------ Record excerpts
/-- Settles O55: the top bit is lost, and the new bit is bit 0. -/
theorem shiftInShiftsLeftAndAppends : Obligations.ShiftInShiftsLeftAndAppends :=
  fun r b => ⟨shiftIn_eq_append r b, toNat_shiftIn r b⟩

/-- Settles O56, by induction on the number of shift-ins. -/
theorem eightShiftInsHoldTheDraws : Obligations.EightShiftInsHoldTheDraws :=
  fun r d => ⟨fun k _ _ hi => getLsbD_foldl_shiftIn d r k hi, toNat_foldl_shiftIn_eight d r⟩

/-! ## The channel levels (R141, R79) -/

/-- A one-bit slice of a byte as a number. -/
theorem toNat_extractLsb'_one (v : Byte) (k : Nat) : (v.extractLsb' k 1).toNat = v.toNat / 2 ^ k % 2 := by
  rw [BitVec.extractLsb'_toNat, Nat.shiftRight_eq_div_pow, Nat.pow_one]

/-- CHSEL is `{c1, c0}`. -/
theorem chanBits_eq_append (v : Byte) : chanBits v = (chanDecode v).2 ++ (chanDecode v).1 :=
  (BitVec.extractLsb'_append_extractLsb'_eq_extractLsb' (x := v) (Nat.zero_add 1).symm).symm

/-- The level of C0 that CHSEL holds is the one ChanDecode gives. -/
theorem chanLevel0_chanBits (v : Byte) : chanLevel0 (chanBits v) = (chanDecode v).1 := by
  rw [chanBits_eq_append]
  exact BitVec.extractLsb'_append_eq_right

/-- The level of C1 that CHSEL holds is the one ChanDecode gives. -/
theorem chanLevel1_chanBits (v : Byte) : chanLevel1 (chanBits v) = (chanDecode v).2 := by
  rw [chanBits_eq_append]
  exact BitVec.extractLsb'_append_eq_left

/-- Settles O57: the levels are slices of CHSEL, and CHSEL is a slice of the operand. -/
theorem chanDecodeTakesTheLowBits : Obligations.ChanDecodeTakesTheLowBits := by
  intro v
  refine ⟨?c0, ?c1, chanBits_eq_append v, chanLevel0_chanBits v, chanLevel1_chanBits v⟩
  case c0 => exact (toNat_extractLsb'_one v 0).trans (by rw [Nat.pow_zero, Nat.div_one])
  case c1 => exact toNat_extractLsb'_one v 1

/-! ## Elapsed time (R142, R188) -/

/-- For two readings of the time base: the difference, plus one turn when the first is below the second. -/
theorem elapsed_toNat_of_lt {w now last : Nat} (hnow : now < 2 ^ w) (hlast : last < 2 ^ w) :
    (elapsed w now last).toNat = if last ≤ now then now - last else now + 2 ^ w - last := by
  rw [elapsed_toNat, Nat.mod_eq_of_lt hlast]
  split
  case isTrue h =>
    have hturn : now + (2 ^ w - last) = now - last + 2 ^ w := by omega
    rw [hturn, Nat.add_mod_right, Nat.mod_eq_of_lt (by omega)]
  case isFalse h => rw [← Nat.add_sub_assoc hlast.le, Nat.mod_eq_of_lt (by omega)]

/-- No time has passed since a stamp taken at the same time. -/
theorem elapsed_stamp_self (w t : Nat) : elapsed w t (t % 2 ^ w) = 0#w := by
  rw [← elapsed_mod]
  exact BitVec.sub_self _

/-- However the time base wraps, less than one turn after a stamp Elapsed is the time that has truly passed. -/
theorem elapsed_exact {w a b : Nat} (hab : a ≤ b) (hturn : b - a < 2 ^ w) :
    (elapsed w (b % 2 ^ w) (a % 2 ^ w)).toNat = b - a := by
  obtain ⟨d, rfl⟩ := Nat.exists_eq_add_of_le hab
  rw [Nat.add_sub_cancel_left] at hturn ⊢
  rw [elapsed_mod, elapsed_add, elapsed_stamp_self, BitVec.toNat_zero, Nat.zero_add, Nat.mod_eq_of_lt hturn]

/-- Settles O58: the difference is taken modulo one turn of the time base, so its wraps cancel. -/
theorem elapsedIsExactWithinOneTurn : Obligations.ElapsedIsExactWithinOneTurn :=
  ⟨fun _ _ _ hnow hlast => elapsed_toNat_of_lt hnow hlast, fun _ _ _ hab hturn => elapsed_exact hab hturn⟩

end Sys2Proof.Machine
end

section
/-! PROOFS. The dead-time test (70_reset_and_hazards.md R183, R188): what a wrap of the time base can do to it, and where it
passes before any conversion. -/

namespace Sys2Proof.Machine

/-- The test as a comparison of numbers (42_datapath_primitives.md R142). -/
theorem deadTimeOk_iff (c : Params) (now last : Nat) :
    deadTimeOk c now last = true ↔ c.tCsh ≤ (elapsed c.wT now last).toNat :=
  decide_eq_true_iff

/-! ## The test against a stamp (R188) -/

/-- Between two readings of the time base Elapsed is the time that has truly passed but for the whole turns in it. -/
theorem elapsed_nowAt {a b : Nat} (c : Params) (hab : a ≤ b) :
    (elapsed c.wT (nowAt c b) (nowAt c a)).toNat = (b - a) % 2 ^ c.wT := by
  obtain ⟨d, rfl⟩ := Nat.exists_eq_add_of_le hab
  rw [nowAt, nowAt, elapsed_mod, elapsed_add, elapsed_stamp_self, BitVec.toNat_zero, Nat.zero_add, Nat.add_sub_cancel_left]
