-- ==== Sys2Proof/Machine/State.lean ====
section
/-! DEFINITION. The state of the CORE (R20 to R44), the host's transactions that drive it (R262), the reasons a
step can stop, and the state after reset. All of it is plain data. -/

namespace Sys2Proof.Machine

/-- `STATUS.CODE` (R26, R250). The codes 5 to 7 are never written and have no constructor. -/
inductive Status where
  | success
  | argumentError
  | noImplementation
  | naNInf
  | illegalCommand
deriving DecidableEq, Repr

/-- `CTRL.RND` (R29): which rule `rnd_shr` follows (R10). -/
inductive Rounding where
  | halfUp
  | halfEven
deriving DecidableEq, Repr

/-- The memory as the bytes that differ from `Memory.unlisted`, by address, in rising order (R60). -/
abbrev Memory := List Host.Cell

/-- What an address that is not listed reads as. DESIGN CHOICE (unsafe; notes/assumptions/4.md): the spec says only
that reset leaves memory as it was (R44). -/
abbrev Memory.unlisted : Byte := 0#8

/-- The canonical form: addresses strictly rising, no entry equal to what an unlisted address reads as. -/
abbrev Memory.wf (m : Memory) : Prop :=
  m.Pairwise (fun c d => c.1 < d.1) ∧ ∀ c ∈ m, c.2 ≠ Memory.unlisted

/-- One event at the CORE's boundary: a host-port transaction of R262, or the platform's reset (R280). -/
inductive HostTxn where
  /-- `HostWriteReg(i, v)`. -/
  | writeReg (i : Reg) (v : XWord)
  /-- `HostReadReg(i)`. -/
  | readReg (i : Reg)
  /-- `HostWriteCsr(n, v)`; `n = 0` issues the command `v`. -/
  | writeCsr (n : BitVec 6) (v : Word)
  /-- `HostReadCsr(n)`. -/
  | readCsr (n : BitVec 6)
  /-- `HostMemWrite(a, n, v)`: the low `8n` bits of `v`, little-endian. -/
  | memWrite (a : Word) (n v : Nat)
  /-- `HostMemRead(a, n)`. -/
  | memRead (a : Word) (n : Nat)
  /-- Reset of the CORE by the platform, between commands (R280, R281). -/
  | reset
deriving DecidableEq, Repr

/-- What the last transaction gave the host (R262). -/
inductive HostReply where
  /-- No transaction yet since reset. -/
  | none
  /-- A write, an issued command or a reset has completed. -/
  | done
  /-- The value of a general register. -/
  | reg (v : XWord)
  /-- The value of a control register. -/
  | csr (v : Word)
  /-- The value of `n` bytes of memory as one unsigned integer. -/
  | mem (v : Nat)
deriving DecidableEq, Repr

/-- The state (R20 to R44). -/
structure State where
  /-- The general registers `x0` to `x15` (R20). -/
  x : Vector XWord 16
  /-- `STATUS.CODE` (R26). -/
  status : Status
  /-- `CTRL.RND` (R29). -/
  rnd : Rounding
  /-- `ISQRT_MAGIC` (R31). -/
  isqrtMagic : Word
  /-- `ATAN_COEF[0..9]`, the bits 15:0 of each (R32). -/
  atanCoef : Vector (BitVec 16) 10
  /-- The memory (R60). -/
  mem : Memory
  /-- The parameters of the hardware (R6), among them all that `CAP` holds (R30). No step changes them. -/
  plat : Platform
  /-- The model's own field: the transactions the host is going to perform, the next first (R14, R262). -/
  queue : List HostTxn
  /-- The model's own field: what the last transaction gave the host (R262). -/
  reply : HostReply
deriving DecidableEq, Repr

/-- Accesses to an address that does not exist. -/
inductive Fault where
  /-- Raised by the block commands and the host's memory accesses: a byte at or above 2^32 (R61, U3). Safe: the
  hardware goes on in a way the spec does not define. -/
  | addressOverflow
  /-- Raised by the block commands and the host's memory accesses: a byte outside the admitted regions (R65, U3).
  Safe, as above. -/
  | bufferOutOfRange
deriving DecidableEq, Repr

/-- Steps the spec does not define: a broken caller contract (R13, R266, treatment `refuse`). -/
inductive Refusal where
  /-- Raised by `exec`'s arm of an instruction that has no meaning yet. Safe. No arm raises it now. -/
  | notModelled (mnemonic : String)
  /-- Raised by every block command: `undefined(misaligned access)` (R63, U2). Safe: the hardware goes on in a way
  the spec does not define. -/
  | misalignedAccess
  /-- Raised by every block command with two buffers: `undefined(overlapping buffers)` (R73, U4). Safe. -/
  | overlappingBuffers
  /-- Raised by `FIRINIT` and `FIRPROC`: `undefined(FIR contract)` in a field of the record (R151, R152, U1). Safe. -/
  | firContract
  /-- Raised by `DWCONV`: `undefined(DWCONV contract)`, a zero shape, kernel or stride field (R205, U5). Safe. -/
  | dwconvContract
  /-- Raised by `MAXPOOL`: `undefined(MAXPOOL contract)`, a zero shape, window or stride field (R212, U6). Safe. -/
  | maxpoolContract
  /-- Raised by `DWCONV` and `MAXPOOL`: `undefined(activation bounds)`, `ACT_MIN > ACT_MAX` (R201, U11). Safe. -/
  | activationBounds
deriving DecidableEq, Repr

/-- What a step, or an instruction's meaning, answers. -/
abbrev Result := Host.Outcome State Fault Refusal

/-- The machine after power-on with the parameters `p` (R44, R280). The general registers, `ISQRT_MAGIC` and
`ATAN_COEF` are zero: DESIGN CHOICE (unsafe; notes/assumptions/1.md), the spec gives them no value. -/
def State.powerOn (p : Platform) : State where
  x := Vector.replicate 16 0#64
  status := .success
  rnd := .halfUp
  isqrtMagic := 0#32
  atanCoef := Vector.replicate 10 0#16
  mem := []
  plat := p
  queue := []
  reply := .none

/-- The machine right after reset (R44, R280), with the default parameters. -/
def State.reset : State := State.powerOn Platform.default

end Sys2Proof.Machine
end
------------
__About this exercise__
Print exactly the lines above from the one with "decide_eq_true_iff" to the one with "abbrev Memory := List Host.Cell", including both.

__Your solution__
  decide_eq_true_iff

/-! ## The test against a stamp (R188) -/

/-- Between two readings of the time base Elapsed is the time that has truly passed but for the whole turns in it. -/
theorem elapsed_nowAt {a b : Nat} (c : Params) (hab : a ≤ b) :
    (elapsed c.wT (nowAt c b) (nowAt c a)).toNat = (b - a) % 2 ^ c.wT := by
  obtain ⟨d, rfl⟩ := Nat.exists_eq_add_of_le hab
  rw [nowAt, nowAt, elapsed_mod, elapsed_add, elapsed_stamp_self, BitVec.toNat_zero, Nat.zero_add, Nat.add_sub_cancel_left]
-- ==== Sys2Proof/Machine/State.lean ====
section
/-! DEFINITION. The state of the CORE (R20 to R44), the host's transactions that drive it (R262), the reasons a
step can stop, and the state after reset. All of it is plain data. -/

namespace Sys2Proof.Machine

/-- `STATUS.CODE` (R26, R250). The codes 5 to 7 are never written and have no constructor. -/
inductive Status where
  | success
  | argumentError
  | noImplementation
  | naNInf
  | illegalCommand
deriving DecidableEq, Repr

/-- `CTRL.RND` (R29): which rule `rnd_shr` follows (R10). -/
inductive Rounding where
  | halfUp
  | halfEven
deriving DecidableEq, Repr

/-- The memory as the bytes that differ from `Memory.unlisted`, by address, in rising order (R60). -/
abbrev Memory := List Host.Cell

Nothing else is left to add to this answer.